[Task objective]
Each line of the data below from the one holding "def Obligations.UnconditionalA2WordsAreRejected : Prop" to the one holding "readD (writeS s", inclusive, is to be reproduced exactly; no other line belongs in the answer.

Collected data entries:
-- ==== Sys2Proof/WellFormed.lean ====
section
/-! DEFINITION. Which terms of `Instr` some word encodes. Register numbers are in range by their type; the one check left
is that bits 31:28 of an A2 word are not `1111`, which opens the unconditional space instead (R78, R98). -/

namespace Sys2Proof

/-- The check on the `cond` field of A2 (R78: "`cond == '1111'` does not select A2"). -/
def wellFormedCond (cond : BitVec 4) : Bool := cond != 0b1111

/-- The instruction is one that a word of its instruction set encodes (R98). -/
def Instr.wf : Instr → Bool
  | .a1Vec64 _ _ _ _ => true
  | .a1Vec128 _ _ _ _ => true
  | .a2Size00 c _ _ _ => wellFormedCond c
  | .a2F16 c _ _ _ => wellFormedCond c
  | .a2F32 c _ _ _ => wellFormedCond c
  | .a2F64 c _ _ _ => wellFormedCond c
  | .t1Vec64 _ _ _ _ => true
  | .t1Vec128 _ _ _ _ => true
  | .t2Size00 _ _ _ => true
  | .t2F16 _ _ _ => true
  | .t2F32 _ _ _ => true
  | .t2F64 _ _ _ => true

end Sys2Proof
end

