-- ==== Sys2Proof/Certificates/Slice0/Obligations.lean ====
section
/-! DEFINITION. The statements for the provers. Where a rule of the spec fixes the statement, its docstring names the rule; where
it rests on a choice of the model, its docstring names the log entry. -/

open Sys2Proof Sys2Proof.Machine

/-! ## Encoding -/

/-- One word of every row, written out from the layouts R67, R68, R78, R79, decodes to the instruction it stands for. -/
def Obligations.LayoutWordsDecode : Prop :=
  decodeWord .a32 0b1111001_0_0_0_1_0_0001_0000_1101_0_0_0_1_0010 = some (.a1Vec64 .f32 0 1 2) ∧
    decodeWord .a32 0b1111001_0_0_1_1_1_0010_0000_1101_1_1_1_1_1110 = some (.a1Vec128 .f16 16 18 30) ∧
    decodeWord .a32 0b1110_1110_0_0_00_0000_0000_10_00_1_1_0_0_0001 = some (.a2Size00 0b1110 0 1 2) ∧
    decodeWord .a32 0b0001_1110_0_1_00_0010_0001_10_01_0_1_1_0_0010 = some (.a2F16 0b0001 3 4 5) ∧
    decodeWord .a32 0b1110_1110_0_1_00_1111_1111_10_10_0_1_1_0_1110 = some (.a2F32 0b1110 31 30 29) ∧
    decodeWord .a32 0b1110_1110_0_1_00_0001_0000_10_11_1_1_1_0_1111 = some (.a2F64 0b1110 16 17 31) ∧
    decodeWord .t32 0b111_0_1111_0_0_1_1_0001_0011_1101_1_0_1_1_1110 = some (.t1Vec64 .f16 3 17 30) ∧
    decodeWord .t32 0b111_0_1111_0_0_1_0_0010_0000_1101_0_1_0_1_0100 = some (.t1Vec128 .f32 0 2 4) ∧
    decodeWord .t32 0b1110_1110_0_0_00_0000_0000_10_00_1_1_0_0_0001 = some (.t2Size00 0 1 2) ∧
    decodeWord .t32 0b1110_1110_0_1_00_0010_0001_10_01_0_1_1_0_0010 = some (.t2F16 3 4 5) ∧
    decodeWord .t32 0b1110_1110_0_0_00_0011_0011_10_10_1_1_0_0_0100 = some (.t2F32 6 7 8) ∧
    decodeWord .t32 0b1110_1110_0_0_00_0010_0001_10_11_0_1_0_0_0011 = some (.t2F64 1 2 3)

/-- Decoding the bytes of any well-formed instruction gives it back, with the bytes after it. -/
def Obligations.DecodeInvertsEncode : Prop :=
  ∀ (i : Instr) (rest : List Byte), i.wf = true → decode i.iset (encodeBytes i ++ rest) = .ok (i, rest)

/-- A word that decodes is the encoding of the instruction it decodes to: no bit of it is dropped. -/
def Obligations.EncodeInvertsDecode : Prop :=
  ∀ (is : InstrSet) (w : Word) (i : Instr), decodeWord is w = some i → i.wf = true ∧ i.iset = is ∧ encode i = w

/-- R98: the rows of one instruction set are pairwise disjoint. -/
def Obligations.OpcodeRowsAreDisjoint : Prop :=
  ∀ (is : InstrSet) (w : Word), opcodeTable.Pairwise fun r q => ¬(r.accepts is w = true ∧ q.accepts is w = true)

/-- R70, R90: with `op = 0`, in bit 21 of A1 and T1 or bit 6 of A2 and T2, the word is the sibling VMLA and is rejected under
that name. -/
def Obligations.VmlaWordsAreRejected : Prop :=
  ∀ (i : Instr) (rest : List Byte), i.wf = true →
    decode i.iset (bytesOfWord i.iset (encode i &&& ~~~(if i.advsimd then 0x00200000 else 0x00000040)) ++ rest) =
      .error .vmla

/-- R78, R90: an A2 bit pattern with bits 31:28 equal to `1111` is rejected as a word of the unconditional space. -/
def Obligations.UnconditionalA2WordsAreRejected : Prop :=
  ∀ (i : Instr) (rest : List Byte), i.iset = .a32 → i.advsimd = false →
    decode .a32 (bytesOfWord .a32 (encode i ||| 0xF0000000) ++ rest) = .error .unconditionalSpace

/-- R92, R65: bits 15:11 of the first halfword of every T32 VMLS are `11101`, and the decoder reads a halfword as that of a 16-bit
instruction exactly when these bits are none of `11101`, `11110`, `11111`. -/
def Obligations.T32LengthRule : Prop :=
  (∀ i : Instr, i.iset = .t32 → ((encode i).extractLsb' 16 16).extractLsb' 11 5 = 0b11101) ∧
    ∀ (b0 b1 : Byte) (rest : List Byte),
      let hw1 : Half := b1 ++ b0
      let top := hw1.extractLsb' 11 5
      decode .t32 (b0 :: b1 :: rest) = .error .narrowT32 ↔ top ≠ 0b11101 ∧ top ≠ 0b11110 ∧ top ≠ 0b11111

/-! ## The register file -/

/-- R23: `S[i]` is a half of `D[i DIV 2]`; writing it leaves every other `S` register and `D[16]` to `D[31]` unchanged. -/
def Obligations.SingleViewReadsAndWrites : Prop :=
  ∀ (s : State) (i : RegIdx) (v : Word),
    (i.val % 2 = 0 → readS s i = (readD s (homeOfS i)).extractLsb' 0 32) ∧
      (i.val % 2 = 1 → readS s i = (readD s (homeOfS i)).extractLsb' 32 32) ∧ (homeOfS i).val = i.val / 2 ∧
      (∀ j, readS (writeS s i v) j = if j = i then v else readS s j) ∧
      ∀ j : RegIdx, 16 ≤ j.val → readD (writeS s i v) j = readD s j

/-- R24: `H[i]` reads the low half of `S[i]`; writing it writes the value zero-extended to `S[i]`, and nothing else. The zero
extension is the choice of log entry 13 (decision D22 of the spec). -/
def Obligations.HalfViewReadsAndWrites : Prop :=
  ∀ (s : State) (i : RegIdx) (v : Half),
    readH s i = (readS s i).extractLsb' 0 16 ∧ readS (writeH s i v) i = 0#16 ++ v ∧ readH (writeH s i v) i = v ∧
      (∀ j, j ≠ i → readS (writeH s i v) j = readS s j) ∧
      ∀ j : RegIdx, 16 ≤ j.val → readD (writeH s i v) j = readD s j

/-- R26: element `e` is bits `[(e+1)*size-1 : e*size]`, and assigning it leaves every other bit unchanged. R71, R74: F32 has two
elements of 32 bits in a `D` register, F16 four of 16 bits. -/
def Obligations.ElementReadsAndWrites : Prop :=
  (formatOf .f32 = .single ∧ (formatOf .f32).width = 32 ∧ elements .f32 = 2) ∧
  (formatOf .f16 = .half ∧ (formatOf .f16).width = 16 ∧ elements .f16 = 4) ∧
  ∀ (dt : DType) (v : Dword) (e : Nat) (w : BitVec (formatOf dt).width), e < elements dt →
    (∀ k, k < (formatOf dt).width → (elem dt v e).getLsbD k = v.getLsbD (e * (formatOf dt).width + k)) ∧
      ∀ k, k < 64 → (setElem dt v e w).getLsbD k =
        if e * (formatOf dt).width ≤ k ∧ k < (e + 1) * (formatOf dt).width then
          w.getLsbD (k - e * (formatOf dt).width)
        else v.getLsbD k

/-! ## The control value -/

/-- R142: `StandardFPCR()` for every FPSCR: the image bit by bit, and the control value. R143, R144: the control value of
`EffectiveFPCR()`, field by field from the bits of FPSCR. -/
def Obligations.StandardControlValue : Prop :=
  ∀ w : Word,
    (∀ k, k < 32 → (standardImage w).getLsbD k =
      (decide (k = 24) || decide (k = 25) || (decide (k = 19) && w.getLsbD 19) || (decide (k = 26) && w.getLsbD 26))) ∧
      standardFpcr w = { rmode := .rn, fz := true, fz16 := w.getLsbD 19, dn := true, ahp := w.getLsbD 26 } ∧
      (w.extractLsb' 22 2 = 0b00 → (effectiveFpcr w).rmode = .rn) ∧
      (w.extractLsb' 22 2 = 0b01 → (effectiveFpcr w).rmode = .rp) ∧
      (w.extractLsb' 22 2 = 0b10 → (effectiveFpcr w).rmode = .rm) ∧
      (w.extractLsb' 22 2 = 0b11 → (effectiveFpcr w).rmode = .rz) ∧ (effectiveFpcr w).fz = w.getLsbD 24 ∧
      (effectiveFpcr w).fz16 = w.getLsbD 19 ∧ (effectiveFpcr w).dn = w.getLsbD 25 ∧ (effectiveFpcr w).ahp = w.getLsbD 26

/-- R108, R146: a vector form computes the same registers and raises the same exceptions for every FPSCR with the same FZ16;
RMode, FZ, DN, AHP, Len and Stride do not reach it. -/
def Obligations.VectorFormsReadOnlyFZ16 : Prop :=
  ∀ (i : Instr) (s t : State) (w : Word), i.advsimd = true → w.getLsbD 19 = s.fpscr.getLsbD 19 →
    exec i s = .next t →
      ∃ (u : State) (x : FpExc), exec i { s with fpscr := w } = .next u ∧ u.dregs = t.dregs ∧
        t.fpscr = accumulate s.fpscr x ∧ u.fpscr = accumulate w x

/-! ## Floating-point arithmetic -/

/-- R165: `FPNeg` inverts the sign bit and nothing else, takes no control value and raises nothing; what reaches `FPAdd` is the
product with its sign inverted, a NaN included; the default NaN `0x7FC00000` becomes `0xFFC00000`. -/
def Obligations.FpNegInvertsTheSignBit : Prop :=
  (∀ (f : FpFormat) (x : BitVec f.width) (k : Nat), k < f.width →
    (fpNeg f x).getLsbD k = if k = f.width - 1 then !x.getLsbD k else x.getLsbD k) ∧
    (∀ (f : FpFormat) (c : Fpcr) (acc a b : BitVec f.width),
      (mulSub f c acc a b).1 = (fpAdd f c acc (fpNeg f (fpMul f c a b).1)).1 ∧
        (mulSub f c acc a b).2 = (fpMul f c a b).2.union (fpAdd f c acc (fpNeg f (fpMul f c a b).1)).2) ∧
    ∀ c : Fpcr, (fpMul .single c 0x7F800000 0x00000000).1 = 0x7FC00000 ∧ fpNeg .single 0x7FC00000 = 0xFFC00000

[Expected answer]
def Obligations.UnconditionalA2WordsAreRejected : Prop :=
  ∀ (i : Instr) (rest : List Byte), i.iset = .a32 → i.advsimd = false →
    decode .a32 (bytesOfWord .a32 (encode i ||| 0xF0000000) ++ rest) = .error .unconditionalSpace

/-- R92, R65: bits 15:11 of the first halfword of every T32 VMLS are `11101`, and the decoder reads a halfword as that of a 16-bit
instruction exactly when these bits are none of `11101`, `11110`, `11111`. -/
def Obligations.T32LengthRule : Prop :=
  (∀ i : Instr, i.iset = .t32 → ((encode i).extractLsb' 16 16).extractLsb' 11 5 = 0b11101) ∧
    ∀ (b0 b1 : Byte) (rest : List Byte),
      let hw1 : Half := b1 ++ b0
      let top := hw1.extractLsb' 11 5
      decode .t32 (b0 :: b1 :: rest) = .error .narrowT32 ↔ top ≠ 0b11101 ∧ top ≠ 0b11110 ∧ top ≠ 0b11111

/-! ## The register file -/

/-- R23: `S[i]` is a half of `D[i DIV 2]`; writing it leaves every other `S` register and `D[16]` to `D[31]` unchanged. -/
def Obligations.SingleViewReadsAndWrites : Prop :=
  ∀ (s : State) (i : RegIdx) (v : Word),
    (i.val % 2 = 0 → readS s i = (readD s (homeOfS i)).extractLsb' 0 32) ∧
      (i.val % 2 = 1 → readS s i = (readD s (homeOfS i)).extractLsb' 32 32) ∧ (homeOfS i).val = i.val / 2 ∧
      (∀ j, readS (writeS s i v) j = if j = i then v else readS s j) ∧
      ∀ j : RegIdx, 16 ≤ j.val → readD (writeS s i v) j = readD s j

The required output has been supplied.